> _To do_:
The answer is a number and only a number: how many lines of the data include the string "free"?

Collected data entries

• • •

-- ==== Sys2Proof/Machine/Flash.lean ====
section
/-!
DEFINITION. Flash management: records that move (R91, R92, R127, R153, R154), erases (R93, R155, R158, R166), fold, GC and patrol
(R165), checkpoints (R167), training and timeouts (R141, R144), and the temperature history (R169).
-/

namespace Sys2Proof.Machine

/-- Modes in which background work on the flash runs. -/
def Mode.backgroundRuns : Mode → Bool
  | .join | .paired | .sole | .takeover | .handback | .relay => true
  | _ => false

/-! ### Records in use -/

/-- An entry names a record at a place; a deallocated grain names none. -/
def MapEnt.names (mirror : Bool) (band off : Nat) (e : MapEnt) : Bool :=
  (e.kind == 1 || e.kind == 2) && e.mirror == mirror && e.band == band && e.offset == off

/-- A record is live: named by the map, a snapshot version, or an SGT entry that is not reclaim pending (R154). -/
def State.recordLive (s : State) (x : Stored) : Bool :=
  let m := x.st == .mirror
  s.path.map.any (fun p => p.2.names m x.band x.offset)
    || s.nvq.ns.any (fun p => p.2.frozen.any (fun f => f.2.any (fun e => e.2.names m x.band x.offset)))
    || s.ddup.sgt.any (fun p => !p.2.pending && p.2.mirror == m && p.2.band == x.band && p.2.offset == x.offset)

/-! ### Erases -/

/-- A record of a band may still come to be named: its write is in flight, its mirror copy is not acknowledged, or it is the copy of a
repaired record. -/
def State.recordOpen (s : State) (x : Stored) : Bool :=
  (if x.st == .home then s.flightSeqs.contains x.record.seq else !x.acked)
    || s.path.rewrites.any (fun w => w.place == some (x.band, x.offset))

/-- A checkpoint lies past every record of a band (R93): its stream position for the band's stream is in a later band. -/
def Ckpt.past (c : Ckpt) (st : StreamId) (band : Nat) : Bool :=
  c.valid && decide (band < (if st == .home then c.homePos.1 else c.mirrorPos.1))

/-- A checkpoint no longer names a dense band. -/
def Ckpt.free (c : Ckpt) (band : Nat) : Bool :=
  c.valid && !c.map.any (fun p => (p.2.kind == 1 || p.2.kind == 2) && p.2.band == band) && !c.sgt.any (fun p => p.2.band == band)

/-- The older of the two retained full checkpoints (R155, R167). -/
def State.olderFull (s : State) : Option Ckpt := (s.path.ckpts.filter (·.full))[1]?

/-- A band of the old shape waits for a boundary record past its last stripe (R186). -/
def State.behindBoundary (s : State) (n : Nat) (b : Band) : Bool :=
  match s.strp.reshape with
  | some r =>
    (b.k == s.strp.k && b.m == s.strp.m && b.members == s.strp.order)
      || s.path.stripes.all (fun x => x.band != n || decide (0 < x.migrated ∧ x.migrated ≤ r.sysBound))
  | none => true

/-- A band's blocks may be erased (R93, R155, R186). -/
def State.erasable (s : State) (n : Nat) (b : Band) : Bool :=
  let here := s.path.stored.filter (fun x => x.band == n)
  let streams := [s.path.homeStream.band, s.path.mirrorStream.band, s.path.gcHome.band, s.path.gcMirror.band]
  !streams.contains n && s.behindBoundary n b && !here.any (fun x => s.recordLive x || s.recordOpen x)
    && !s.path.reads.any (fun r => (s.entPlace r.ent).1 == n || r.ent.band == n)
    && (if b.dense then s.path.ckpts.any (fun c => c.free n)
        else match s.olderFull with | some c => c.past b.st n | none => false)

/-- Start the erases of an erasable band on dies that erase nothing; a marked block is retired instead (R156, R166). -/
def State.startErase (n : Nat) (s : State) : State :=
  match NMap.find s.path.bands n with
  | none => s
  | some b =>
    (b.dies.filter (fun d => !s.blockDone b d && !s.flash.erases.any (fun e => e.die == d))).foldl (fun s d =>
      if (NMap.getD s.flash.blocks (blockKey d (b.blockOf d)) freshBlock).marked then s.retire (.block d (b.blockOf d))
      else
        let e : Erase := { die := d, block := b.blockOf d, start := s.time.now, suspended := false, suspends := 0, suspAt := 0 }
        { s with flash := { s.flash with erases := s.flash.erases ++ [e] } }) s

/-- A shared-grain entry ends with the band that held its record: no map entry refers to it, or the band could not have been erased. -/
def Sgt.ends (band : Nat) (g : Sgt) : Bool := g.pending && g.band == band

/-- A band whose blocks are all erased or retired leaves the table with what it held. The spec does not say when a shared-grain entry
whose record is gone stops being valid: its index is free from then on, and the index and cache entries that name it go too (DESIGN
CHOICE, log 54). -/
def State.dropBand (n : Nat) (s : State) : State :=
  match NMap.find s.path.bands n with
  | none => s
  | some b =>
    if b.dies.all (s.blockDone b) && s.erasable n b then
      let gone := fun (e : FpEnt) => (NMap.find s.ddup.sgt e.sgt).any (Sgt.ends n)
      { s with
        path := { s.path with
          bands := NMap.del s.path.bands n
          stripes := s.path.stripes.filter (fun x => x.band != n)
          stored := s.path.stored.filter (fun x => x.band != n) }
        ddup := { s.ddup with
          sgt := s.ddup.sgt.filter (fun p => !p.2.ends n)
          index := s.ddup.index.filter (fun e => !gone e)
          cache := s.ddup.cache.filter (fun e => !gone e) } }
    else s

/-- Start what may be erased now. -/
def State.startErases (s : State) : State :=
  (s.path.bands.filter (fun p => s.erasable p.1 p.2)).foldl (fun s p => (s.startErase p.1).dropBand p.1) s

/-- ERASE_DONE (R155): the block goes back to the free pool of its role, or is retired with events 0x3003 and 0x3202. -/
def execEraseDone (t die block : Nat) (ok : Bool) (s : State) : Host.Outcome State Fault Refusal :=
  let s1 := s.advanceTo t
  .next <|
    if !s1.flash.erases.any (fun e => e.die == die && e.block == block) then s1
    else
      let s2 := { s1 with flash := { s1.flash with
        erases := s1.flash.erases.filter (fun e => !(e.die == die && e.block == block)) } }
      if ok then
        let band := s2.bandAt die block
        let dense := match band.bind (NMap.find s2.path.bands) with | some b => b.dense | none => false
        let k := NMap.getD s2.flash.blocks (blockKey die block) freshBlock
        let k1 : Block := { k with erased := true, dense := dense, slcCycles := k.slcCycles + (if dense then 0 else 1),
                                   denseCycles := k.denseCycles + (if dense then 1 else 0) }
        let planes := match s2.portModel (die / 128) with | some m => m.planes | none => 0
        let free := if dense then s2.flash.free
          else NMap.put s2.flash.free (die / 128) (NMap.getD s2.flash.free (die / 128) 0 + planes)
        let s3 := { s2 with flash := { s2.flash with blocks := NMap.put s2.flash.blocks (blockKey die block) k1, free := free } }
        (s3.count (ctrDie die 2)).dropBand (band.getD s3.path.nextBand)
      else
        ((((s2.count (ctrDie die 14)).raise (Reg.FCH_CERR0 + 0x200 * (die / 16)) 8).fault (.die die) 0x3003 die [die, block]).retire
          (.block die block)).dropBand ((s2.bandAt die block).getD s2.path.nextBand)

/-- ERASE_RESUME (R65, R158). -/
def execEraseResume (t die : Nat) (s : State) : Host.Outcome State Fault Refusal :=
  let s1 := s.advanceTo t
  let busy := takenIn s1.adm.bookings (resDie die) (slotOf s1.time.now) true != 0
  .next <|
    if busy then s1
    else { s1 with flash := { s1.flash with erases := s1.flash.erases.map (fun (e : Erase) =>
      if e.die == die && e.suspended then
        { e with suspended := false, start := e.start + (s1.time.now - e.suspAt) } else e) } }

/-! ### Static policies -/

/-- The static policies run (R31, R50): in overload, and in a slot whose plan was missed. Fold then goes round-robin over the dies, and
GC takes the oldest dense band (R153). -/
def State.staticPolicy (s : State) : Bool := s.md.overload || s.md.staticSlot == some (slotOf s.time.now)

/-! ### Dense bands -/

/-- Stripes a dense band holds: as many landing bands as a cell has bits. -/
def State.denseCap (s : State) (b : Band) : Nat :=
  match b.members.head?.bind s.portModel with | some m => bandStripes m * (m.cell + 3) | none => 0

/-- Stripe positions of a dense band that are taken, by its own stripes or by folds under way. -/
def State.denseUsed (s : State) (d : Nat) (b : Band) : Nat :=
  (s.path.stripes.map (fun x =>
    if x.band = d then x.idx + 1
    else match x.dense with | some (e, o) => if e = d then o / (b.k * 65536) + 1 else 0 | none => 0)).foldl max 0

/-- Stripes of a landing band. -/
def State.landingStripes (s : State) (b : Band) : Nat :=
  match b.members.head?.bind s.portModel with | some m => bandStripes m | none => 0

• • •

> _Output_:
7